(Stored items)
-- Opening Marker --

-- ==== Sys2Proof/Machine/Recorder.lean ====
section
/-! DEFINITION. The cycle recorder (ch. 13): records, the staging buffer, page commits, the mount, the chain, erasing and
offload. -/

namespace Sys2Proof.Machine

/-- The recorder under computation and the codes raised, newest first. -/
structure RecRun where
  /-- The recorder. -/
  rc : Rec
  /-- Codes raised. -/
  ev : List Raised
  deriving DecidableEq, Repr

/-- What the recorder reads from its surroundings. -/
structure RecIn where
  /-- Tick in progress. -/
  now : Tick
  /-- Ticks since the start, not wrapping. -/
  up : Nat
  /-- Unit address number in use; FFFFh if invalid. -/
  addr : Nat
  /-- UNIT_STATUS.ROLE is STANDBY. -/
  standby : Bool
  /-- POWER_CYCLE. -/
  power : Nat
  /-- DEVICE_SERIAL. -/
  serial : Word
  /-- ERASE_COUNT. -/
  erase : Nat
  /-- A page sealed now is committed during supply loss or a reset (R399, R413). -/
  flush : Bool
  deriving DecidableEq, Repr

/-- The recorder changed. -/
def RecRun.upd (r : RecRun) (f : Rec → Rec) : RecRun := { r with rc := f r.rc }

/-- A code raised with its bit of REC_EVENTS (R430). -/
def RecRun.event (r : RecRun) (k : Nat) (code : Code) (detail : Nat) : RecRun :=
  { r with rc := { r.rc with events := r.rc.events ||| BitVec.ofNat 32 (2 ^ k) }, ev := ⟨code, 255, BitVec.ofNat 32 detail⟩ :: r.ev }

/-- OP_TIME in ms (R404). -/
def Rec.opTime (rc : Rec) (up : Nat) : Nat := (rc.opBase + up / 20) % 2 ^ 48

/-- The genesis value C₀ (R420). -/
def genesis (serial : Word) (erase : Nat) : List Byte :=
  sha256 ([0x5A, 0x4C, 0x4F, 0x47, 0x43, 0x48, 0x4E, 0x30] ++ leBytes 4 serial.toNat ++ leBytes 4 erase)

/-! ## Records (R402 to R412) -/

/-- A record as it is raised in this tick. -/
def RecIn.body (i : RecIn) (kind : Nat) (bs : List Byte) : RecBody := ⟨kind, i.standby, false, i.addr, i.now, bs⟩

/-- The EVENT record of a code (R408). -/
def RecIn.eventBody (i : RecIn) (e : Raised) : RecBody :=
  i.body 3 (leBytes 2 e.code.toNat ++ leBytes 1 e.inst ++ [0] ++ leBytes 4 e.detail.toNat)

/-- A SECURITY record (R410): DATA is cut or filled to 32 bytes. -/
def RecIn.securityBody (i : RecIn) (code : Code) (inst : Nat) (detail : Nat) (data : List Byte) : RecBody :=
  i.body 5 (leBytes 2 code.toNat ++ leBytes 1 inst ++ [0] ++ leBytes 4 detail ++ (data ++ List.replicate 32 0).take 32)

/-- A BLOCK record (R412). -/
def RecIn.blockBody (i : RecIn) (block reason : Nat) : RecBody := i.body 7 (leBytes 4 block ++ leBytes 1 reason ++ [0, 0, 0])

/-- The bytes of a record with the REC_SEQ and OP_TIME it takes (R402). -/
def RecBody.bytes (b : RecBody) (seq power op : Nat) : List Byte :=
  leBytes 1 b.kind ++ leBytes 1 ((if b.standby then 1 else 0) + (if b.preMount then 2 else 0)) ++ leBytes 2 (24 + b.body.length) ++
    leBytes 4 seq ++ leBytes 4 power ++ leBytes 6 op ++ leBytes 2 b.addr ++ leBytes 4 b.tick.toNat ++ b.body

/-! ## The staging buffer (R413, R416) -/

/-- Record bytes of one page (R399). -/
def pageRoom : Nat := 3904

/-- The open page is sealed: it joins the sealed pages, or waits for room among them (R413). -/
def Rec.seal (rc : Rec) (flush : Bool) : Rec :=
  if rc.opened.data.isEmpty then rc
  else if 3 ≤ rc.sealedPages.length then { rc with sealDue := some (flush || rc.sealDue.getD false) }
  else
    { rc with sealedPages := rc.sealedPages ++ [{ rc.opened with flush := flush, firstAfter := rc.firstAfter }],
              opened := .empty, since := none, firstAfter := false, sealDue := none }

/-- Bytes of a record placed from the open page on; `n` bounds the pages (R401). Where the open page is full and three sealed pages
wait, the bytes left over wait for room (R416). DEDUCED (log 45). -/
def Rec.place (rc : Rec) (b : RecBody) (seq : Nat) (up : Nat) : Nat → Bool → List Byte → Rec
  | 0, _, bs => { rc with rest := some (b, seq, bs) }
  | n + 1, head, bs =>
    let room := pageRoom - rc.opened.data.length
    let p := rc.opened
    let p := if head && decide (0 < room) then { p with first := p.first.orElse fun _ => some (32 + p.data.length) } else p
    let p := { p with data := p.data ++ bs.take room, bodies := if room = 0 then p.bodies else p.bodies ++ [b] }
    let ends := decide (bs.length ≤ room)
    let p := if ends then { p with last := some seq } else p
    let rc := { rc with opened := p, since := if rc.since.isNone then some up else rc.since }
    let rc := if p.data.length = pageRoom then rc.seal false else rc
    if ends then rc else Rec.place rc b seq up n (head && decide (room = 0)) (bs.drop room)

/-- Log blocks that are not retired (R424). -/
def Rec.goodBlocks (rc : Rec) : Nat := 65532 - (rc.nand.retired.filter fun b => decide (4 ≤ b)).length

/-- Log pages from the writing position on: REC_PAGES_FREE less the pages staged (R430). -/
def Rec.pagesLeft (rc : Rec) : Nat :=
  let b := rc.nextPhys / 64
  if 65536 ≤ b then 0
  else 64 - rc.nextPhys % 64 + 64 * (65535 - b - (rc.nand.retired.filter fun x => decide (b < x)).length)

/-- The open page is full and three sealed pages wait (R416). -/
def Rec.stagingFull (rc : Rec) : Bool := decide (pageRoom ≤ rc.opened.data.length) && decide (3 ≤ rc.sealedPages.length)

/-- Pages beyond the open one that a record of `len` bytes needs. -/
def Rec.morePages (rc : Rec) (len : Nat) : Nat := (len - (pageRoom - rc.opened.data.length) + (pageRoom - 1)) / pageRoom

/-- Records neither enter nor wait: dropped and counted (R416, R418, R425). -/
def Rec.drop (rc : Rec) : Rec := { rc with dropped := satN (rc.dropped + 1) 32, lost := rc.lost + 1 }

/-- The log is full (R425). -/
def RecRun.becomeFull (r : RecRun) (i : RecIn) : RecRun :=
  (r.upd fun rc => { (rc.seal i.flush) with st := .full, fullDue := true }).event 3 0x4604 0

/-- The log is open for records: mounted, and in an erase the new log has begun (R416, R427). -/
def Rec.logOpen (rc : Rec) : Bool :=
  match rc.st with
  | .recording => true
  | .erasing => (rc.erase.map (·.begun)).getD true
  | _ => false

/-- A record enters the open page (R402, R413), or is dropped: the log is full (R425), or the staging buffer is (R416). -/
def RecRun.enter (r : RecRun) (i : RecIn) (b : RecBody) : RecRun :=
  let rc := r.rc
  let len := 24 + b.body.length
  if rc.pagesLeft < rc.sealedPages.length + 1 + rc.rest.toList.length + rc.morePages len then (r.upd Rec.drop).becomeFull i
  else if rc.stagingFull then r.upd Rec.drop
  else
    r.upd fun rc => { (rc.place b rc.nextSeq i.up 2 true (b.bytes rc.nextSeq i.power (rc.opTime i.up))) with nextSeq := rc.nextSeq + 1 }

/-- A record is raised: it enters the log, waits, or is dropped. -/
def RecRun.add (r : RecRun) (i : RecIn) (b : RecBody) : RecRun :=
  match r.rc.st with
  | .full => r.upd Rec.drop
  | .fault => r.upd Rec.drop
  | _ =>
    if r.rc.logOpen then r.enter i b
    else
      let used := r.rc.waiting.foldl (fun n x => n + 24 + x.body.length) 0
      let b := if r.rc.st == RecState.mounting then { b with preMount := true } else b
      if 4 * pageRoom ≤ used then r.upd Rec.drop else r.upd fun rc => { rc with waiting := rc.waiting ++ [b] }

/-- Records one after the other. -/
def RecRun.addAll (r : RecRun) (i : RecIn) (bs : List RecBody) : RecRun := bs.foldl (fun r b => r.add i b) r

/-- The EVENT record of a code that is raised (R403, R408). RECORDS_LOST alone has entered its own: it is the first to enter (R416). -/
def RecRun.addEvent (r : RecRun) (i : RecIn) (e : Raised) : RecRun := if e.code == 0x4605 then r else r.add i (i.eventBody e)

/-- RECORDS_LOST once there is room after drops: its EVENT record enters at once (R416). -/
def RecRun.room (r : RecRun) (i : RecIn) : RecRun :=
  if r.rc.lost = 0 || !r.rc.logOpen || r.rc.stagingFull then r
  else ((r.upd fun rc => { rc with lost := 0 }).add i (i.eventBody ⟨0x4605, 255, BitVec.ofNat 32 r.rc.lost⟩)).event 4 0x4605 r.rc.lost

/-! ## Committing (R397 to R400, R413 to R417, R423 to R425) -/

/-- The first block from `b` that is not retired; `n` bounds the search. -/
def Nand.usable (d : Nand) : Nat → Nat → Nat
  | 0, b => b
  | n + 1, b => if d.retired.contains b then d.usable n (b + 1) else b

/-- The block from `b` on in which writing goes on. -/
def Nand.nextBlock (d : Nand) (b : Nat) : Nat := d.usable (d.retired.length + 1) b

/-- FILL_PCT (R424). -/
def Rec.fill (rc : Rec) : Nat := if rc.goodBlocks = 0 then 100 else rc.committed * 100 / (64 * rc.goodBlocks)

-- Closing Marker --

▶ **Work request**: Please copy out each line of the data in which the word "opTime" occurs.

▶ **Result of the task**:
def Rec.opTime (rc : Rec) (up : Nat) : Nat := (rc.opBase + up / 20) % 2 ^ 48
    r.upd fun rc => { (rc.place b rc.nextSeq i.up 2 true (b.bytes rc.nextSeq i.power (rc.opTime i.up))) with nextSeq := rc.nextSeq + 1 }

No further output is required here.